Figure 3. Analysis of forces in the accelerating lift.

Figure 3 shows a person in a lift that accelerates. Einstein used a thought experiment with an observer in an accelerated coordinate system to conclude that acceleration and gravitational fields are equivalent (Einstein et al., 1923: p. 114). He placed the observer in an accelerated coordinate system and concluded that this observer could not distinguish acceleration from a sway of the gravitational field. The light propagates in a straight line in an inertial coordinate system. The light ray emitted from one wall of the accelerating lift would bend under the influence of the gravitational field the same way it would bend in an accelerated coordinate system.

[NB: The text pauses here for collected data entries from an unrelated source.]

/-! ## passthru -/

@[simp] theorem passthru_phase (s : State) : (passthru s).phase = s.phase := rfl
@[simp] theorem passthru_busy (s : State) : (passthru s).busy = s.busy := rfl
@[simp] theorem passthru_command (s : State) : (passthru s).command = s.command := rfl
@[simp] theorem passthru_configured (s : State) : (passthru s).configured = s.configured := rfl
@[simp] theorem passthru_enable (s : State) : (passthru s).enable = s.enable := rfl
@[simp] theorem passthru_outValid (s : State) : (passthru s).outValid = true := rfl
@[simp] theorem passthru_drop (s : State) : (passthru s).drop = false := rfl
@[simp] theorem passthru_err (s : State) : (passthru s).err = s.err := rfl
@[simp] theorem passthru_reqFs (s : State) : (passthru s).reqFs = s.reqFs := rfl
@[simp] theorem passthru_reqN (s : State) : (passthru s).reqN = s.reqN := rfl
@[simp] theorem passthru_reqB (s : State) : (passthru s).reqB = s.reqB := rfl
@[simp] theorem passthru_cfgN (s : State) : (passthru s).cfgN = s.cfgN := rfl
@[simp] theorem passthru_cfgB (s : State) : (passthru s).cfgB = s.cfgB := rfl
@[simp] theorem passthru_cfgFs (s : State) : (passthru s).cfgFs = s.cfgFs := rfl
@[simp] theorem passthru_fwdKind (s : State) : (passthru s).fwdKind = s.fwdKind := rfl
@[simp] theorem passthru_invKind (s : State) : (passthru s).invKind = s.invKind := rfl
@[simp] theorem passthru_dropCount (s : State) : (passthru s).dropCount = s.dropCount := rfl
@[simp] theorem passthru_specBuf (s : State) : (passthru s).specBuf = s.specBuf := rfl
@[simp] theorem passthru_inBuf (s : State) : (passthru s).inBuf = s.inBuf := rfl
@[simp] theorem passthru_outBuf (s : State) : (passthru s).outBuf = s.inBuf := rfl
@[simp] theorem passthru_histBuf (s : State) : (passthru s).histBuf = s.histBuf := rfl
@[simp] theorem passthru_accBuf (s : State) : (passthru s).accBuf = s.accBuf := rfl
@[simp] theorem passthru_inReset (s : State) : (passthru s).inReset = s.inReset := rfl
@[simp] theorem passthru_outAllocOk (s : State) : (passthru s).outAllocOk = s.outAllocOk := rfl
@[simp] theorem passthru_agenda (s : State) : (passthru s).agenda = s.agenda := rfl
@[simp] theorem passthru_response (s : State) : (passthru s).response = s.response := rfl
@[simp] theorem passthru_freeCount (s : State) : (passthru s).freeCount = s.freeCount := rfl

/-! ## deliver -/

@[simp] theorem deliver_phase (s : State) : (deliver s).phase = s.phase := rfl
@[simp] theorem deliver_busy (s : State) : (deliver s).busy = s.busy := rfl
@[simp] theorem deliver_command (s : State) : (deliver s).command = s.command := rfl
@[simp] theorem deliver_configured (s : State) : (deliver s).configured = s.configured := rfl
@[simp] theorem deliver_enable (s : State) : (deliver s).enable = s.enable := rfl
@[simp] theorem deliver_outValid (s : State) : (deliver s).outValid = true := rfl
@[simp] theorem deliver_drop (s : State) : (deliver s).drop = false := rfl
@[simp] theorem deliver_err (s : State) : (deliver s).err = s.err := rfl
@[simp] theorem deliver_reqFs (s : State) : (deliver s).reqFs = s.reqFs := rfl
@[simp] theorem deliver_reqN (s : State) : (deliver s).reqN = s.reqN := rfl
@[simp] theorem deliver_reqB (s : State) : (deliver s).reqB = s.reqB := rfl
@[simp] theorem deliver_cfgN (s : State) : (deliver s).cfgN = s.cfgN := rfl
@[simp] theorem deliver_cfgB (s : State) : (deliver s).cfgB = s.cfgB := rfl
@[simp] theorem deliver_cfgFs (s : State) : (deliver s).cfgFs = s.cfgFs := rfl
@[simp] theorem deliver_fwdKind (s : State) : (deliver s).fwdKind = s.fwdKind := rfl
@[simp] theorem deliver_invKind (s : State) : (deliver s).invKind = s.invKind := rfl
@[simp] theorem deliver_dropCount (s : State) : (deliver s).dropCount = s.dropCount := rfl
@[simp] theorem deliver_specBuf (s : State) : (deliver s).specBuf = s.specBuf := rfl
@[simp] theorem deliver_inBuf (s : State) : (deliver s).inBuf = s.inBuf := rfl
@[simp] theorem deliver_outBuf (s : State) : (deliver s).outBuf = s.outBuf.writeWords 0 (s.accBuf.readWords 0 s.blockLen) := rfl
@[simp] theorem deliver_histBuf (s : State) : (deliver s).histBuf = s.histBuf := rfl
@[simp] theorem deliver_accBuf (s : State) : (deliver s).accBuf = s.accBuf := rfl
@[simp] theorem deliver_inReset (s : State) : (deliver s).inReset = s.inReset := rfl
@[simp] theorem deliver_outAllocOk (s : State) : (deliver s).outAllocOk = s.outAllocOk := rfl
@[simp] theorem deliver_agenda (s : State) : (deliver s).agenda = s.agenda := rfl
@[simp] theorem deliver_response (s : State) : (deliver s).response = s.response := rfl
@[simp] theorem deliver_freeCount (s : State) : (deliver s).freeCount = s.freeCount := rfl

/-! ## dropFrame -/

@[simp] theorem dropFrame_phase (s : State) : (dropFrame s).phase = s.phase := rfl
@[simp] theorem dropFrame_busy (s : State) : (dropFrame s).busy = s.busy := rfl
@[simp] theorem dropFrame_command (s : State) : (dropFrame s).command = s.command := rfl
@[simp] theorem dropFrame_configured (s : State) : (dropFrame s).configured = s.configured := rfl
@[simp] theorem dropFrame_enable (s : State) : (dropFrame s).enable = s.enable := rfl
@[simp] theorem dropFrame_outValid (s : State) : (dropFrame s).outValid = false := rfl
@[simp] theorem dropFrame_drop (s : State) : (dropFrame s).drop = true := rfl
@[simp] theorem dropFrame_err (s : State) : (dropFrame s).err = .allocationFailure := rfl
@[simp] theorem dropFrame_reqFs (s : State) : (dropFrame s).reqFs = s.reqFs := rfl
@[simp] theorem dropFrame_reqN (s : State) : (dropFrame s).reqN = s.reqN := rfl
@[simp] theorem dropFrame_reqB (s : State) : (dropFrame s).reqB = s.reqB := rfl
@[simp] theorem dropFrame_cfgN (s : State) : (dropFrame s).cfgN = s.cfgN := rfl
@[simp] theorem dropFrame_cfgB (s : State) : (dropFrame s).cfgB = s.cfgB := rfl
@[simp] theorem dropFrame_cfgFs (s : State) : (dropFrame s).cfgFs = s.cfgFs := rfl
@[simp] theorem dropFrame_fwdKind (s : State) : (dropFrame s).fwdKind = s.fwdKind := rfl
@[simp] theorem dropFrame_invKind (s : State) : (dropFrame s).invKind = s.invKind := rfl
@[simp] theorem dropFrame_dropCount (s : State) : (dropFrame s).dropCount = s.dropCount + 1 := rfl
@[simp] theorem dropFrame_specBuf (s : State) : (dropFrame s).specBuf = s.specBuf := rfl
@[simp] theorem dropFrame_inBuf (s : State) : (dropFrame s).inBuf = s.inBuf := rfl
@[simp] theorem dropFrame_outBuf (s : State) : (dropFrame s).outBuf = s.outBuf := rfl
@[simp] theorem dropFrame_histBuf (s : State) : (dropFrame s).histBuf = s.histBuf := rfl
@[simp] theorem dropFrame_accBuf (s : State) : (dropFrame s).accBuf = s.accBuf := rfl
@[simp] theorem dropFrame_inReset (s : State) : (dropFrame s).inReset = s.inReset := rfl
@[simp] theorem dropFrame_outAllocOk (s : State) : (dropFrame s).outAllocOk = s.outAllocOk := rfl
@[simp] theorem dropFrame_agenda (s : State) : (dropFrame s).agenda = s.agenda := rfl
@[simp] theorem dropFrame_response (s : State) : (dropFrame s).response = s.response := rfl
@[simp] theorem dropFrame_freeCount (s : State) : (dropFrame s).freeCount = s.freeCount := rfl

/-! ## respond -/

@[simp] theorem respond_phase (r : Response) (s : State) : (respond r s).phase = s.phase := rfl
@[simp] theorem respond_busy (r : Response) (s : State) : (respond r s).busy = s.busy := rfl
@[simp] theorem respond_command (r : Response) (s : State) : (respond r s).command = s.command := rfl
@[simp] theorem respond_configured (r : Response) (s : State) : (respond r s).configured = s.configured := rfl
@[simp] theorem respond_enable (r : Response) (s : State) : (respond r s).enable = s.enable := rfl
@[simp] theorem respond_outValid (r : Response) (s : State) : (respond r s).outValid = s.outValid := rfl
@[simp] theorem respond_drop (r : Response) (s : State) : (respond r s).drop = s.drop := rfl
@[simp] theorem respond_err (r : Response) (s : State) : (respond r s).err = s.err := rfl
@[simp] theorem respond_reqFs (r : Response) (s : State) : (respond r s).reqFs = s.reqFs := rfl
@[simp] theorem respond_reqN (r : Response) (s : State) : (respond r s).reqN = s.reqN := rfl
@[simp] theorem respond_reqB (r : Response) (s : State) : (respond r s).reqB = s.reqB := rfl
@[simp] theorem respond_cfgN (r : Response) (s : State) : (respond r s).cfgN = s.cfgN := rfl
@[simp] theorem respond_cfgB (r : Response) (s : State) : (respond r s).cfgB = s.cfgB := rfl
@[simp] theorem respond_cfgFs (r : Response) (s : State) : (respond r s).cfgFs = s.cfgFs := rfl
@[simp] theorem respond_fwdKind (r : Response) (s : State) : (respond r s).fwdKind = s.fwdKind := rfl
@[simp] theorem respond_invKind (r : Response) (s : State) : (respond r s).invKind = s.invKind := rfl
@[simp] theorem respond_dropCount (r : Response) (s : State) : (respond r s).dropCount = s.dropCount := rfl
@[simp] theorem respond_specBuf (r : Response) (s : State) : (respond r s).specBuf = s.specBuf := rfl
@[simp] theorem respond_inBuf (r : Response) (s : State) : (respond r s).inBuf = s.inBuf := rfl
@[simp] theorem respond_outBuf (r : Response) (s : State) : (respond r s).outBuf = s.outBuf := rfl
@[simp] theorem respond_histBuf (r : Response) (s : State) : (respond r s).histBuf = s.histBuf := rfl
@[simp] theorem respond_accBuf (r : Response) (s : State) : (respond r s).accBuf = s.accBuf := rfl
@[simp] theorem respond_inReset (r : Response) (s : State) : (respond r s).inReset = s.inReset := rfl
@[simp] theorem respond_outAllocOk (r : Response) (s : State) : (respond r s).outAllocOk = s.outAllocOk := rfl
@[simp] theorem respond_agenda (r : Response) (s : State) : (respond r s).agenda = s.agenda := rfl
@[simp] theorem respond_response (r : Response) (s : State) : (respond r s).response = r := rfl
@[simp] theorem respond_freeCount (r : Response) (s : State) : (respond r s).freeCount = s.freeCount := rfl

/-! ## drawFree -/

@[simp] theorem drawFree_phase (s : State) : (drawFree s).phase = s.phase := rfl
@[simp] theorem drawFree_busy (s : State) : (drawFree s).busy = s.busy := rfl
@[simp] theorem drawFree_command (s : State) : (drawFree s).command = s.command := rfl
@[simp] theorem drawFree_configured (s : State) : (drawFree s).configured = s.configured := rfl
@[simp] theorem drawFree_enable (s : State) : (drawFree s).enable = s.enable := rfl
@[simp] theorem drawFree_outValid (s : State) : (drawFree s).outValid = s.outValid := rfl
@[simp] theorem drawFree_drop (s : State) : (drawFree s).drop = s.drop := rfl
@[simp] theorem drawFree_err (s : State) : (drawFree s).err = s.err := rfl
@[simp] theorem drawFree_reqFs (s : State) : (drawFree s).reqFs = s.reqFs := rfl
@[simp] theorem drawFree_reqN (s : State) : (drawFree s).reqN = s.reqN := rfl
@[simp] theorem drawFree_reqB (s : State) : (drawFree s).reqB = s.reqB := rfl
@[simp] theorem drawFree_cfgN (s : State) : (drawFree s).cfgN = s.cfgN := rfl
@[simp] theorem drawFree_cfgB (s : State) : (drawFree s).cfgB = s.cfgB := rfl
@[simp] theorem drawFree_cfgFs (s : State) : (drawFree s).cfgFs = s.cfgFs := rfl
@[simp] theorem drawFree_fwdKind (s : State) : (drawFree s).fwdKind = s.fwdKind := rfl
@[simp] theorem drawFree_invKind (s : State) : (drawFree s).invKind = s.invKind := rfl
@[simp] theorem drawFree_dropCount (s : State) : (drawFree s).dropCount = s.dropCount := rfl
@[simp] theorem drawFree_specBuf (s : State) : (drawFree s).specBuf = s.specBuf := rfl
@[simp] theorem drawFree_inBuf (s : State) : (drawFree s).inBuf = s.inBuf := rfl
@[simp] theorem drawFree_outBuf (s : State) : (drawFree s).outBuf = s.outBuf := rfl
@[simp] theorem drawFree_histBuf (s : State) : (drawFree s).histBuf = s.histBuf := rfl
@[simp] theorem drawFree_accBuf (s : State) : (drawFree s).accBuf = s.accBuf := rfl
@[simp] theorem drawFree_inReset (s : State) : (drawFree s).inReset = s.inReset := rfl
@[simp] theorem drawFree_outAllocOk (s : State) : (drawFree s).outAllocOk = s.outAllocOk := rfl
@[simp] theorem drawFree_agenda (s : State) : (drawFree s).agenda = s.agenda := rfl
@[simp] theorem drawFree_response (s : State) : (drawFree s).response = s.response := rfl
@[simp] theorem drawFree_freeCount (s : State) : (drawFree s).freeCount = s.freeCount + 1 := rfl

Let us consider forces in accelerating lift from the outside and see if we can see any difference between the gravitational field and acceleration. When we consider the gravitational field, we will notice that it does not appear out of nowhere. It comes from a mass, which is a source of the gravitational field. The force of weight F_s that a person inside the lift feels will be matched by the force on the mass that is a source of that gravitational field -F_s. We will have contact forces under a person’s feet and in a rope, but we neglect these forces as they are of a different nature. The red arrows in Figure 3. show acceleration “a” and forces related to acceleration. The inertial force F_d developed on accelerating mass will be matched with contact forces on the floor and the rope. When we look for the reaction to the inertial force, we should neglect contact forces as we neglect them when considering forces associated with the static gravitational field. It would be illogical to claim that part of the force in the rope that corresponds to an inertial force is a reaction while the part that corresponds to the weight is not a reaction force. We must agree with Einstein when he says that an inertial coordinate system or space-time continuum is acting itself but cannot be acted upon. The inertial system produces an inertial force on the accelerating mass, but the accelerating mass does not produce a reaction force. From Figure 3, we see a difference between acceleration and the gravitational field. The gravitational field has a reaction force on the mass, which is a source of the field. The acceleration has no reaction force. The force produced by the gravitational field satisfies the principle of action and reaction. In contrast, the force produced by the acceleration of the mass in the space-time continuum violates it. This violates the results of every experiment with mass dynamics on the Earth. Even if someone wants to claim that part of the force in the rope is a reaction to the inertial force, they would concede that acceleration is different from gravitation, as reaction forces for them are in different places.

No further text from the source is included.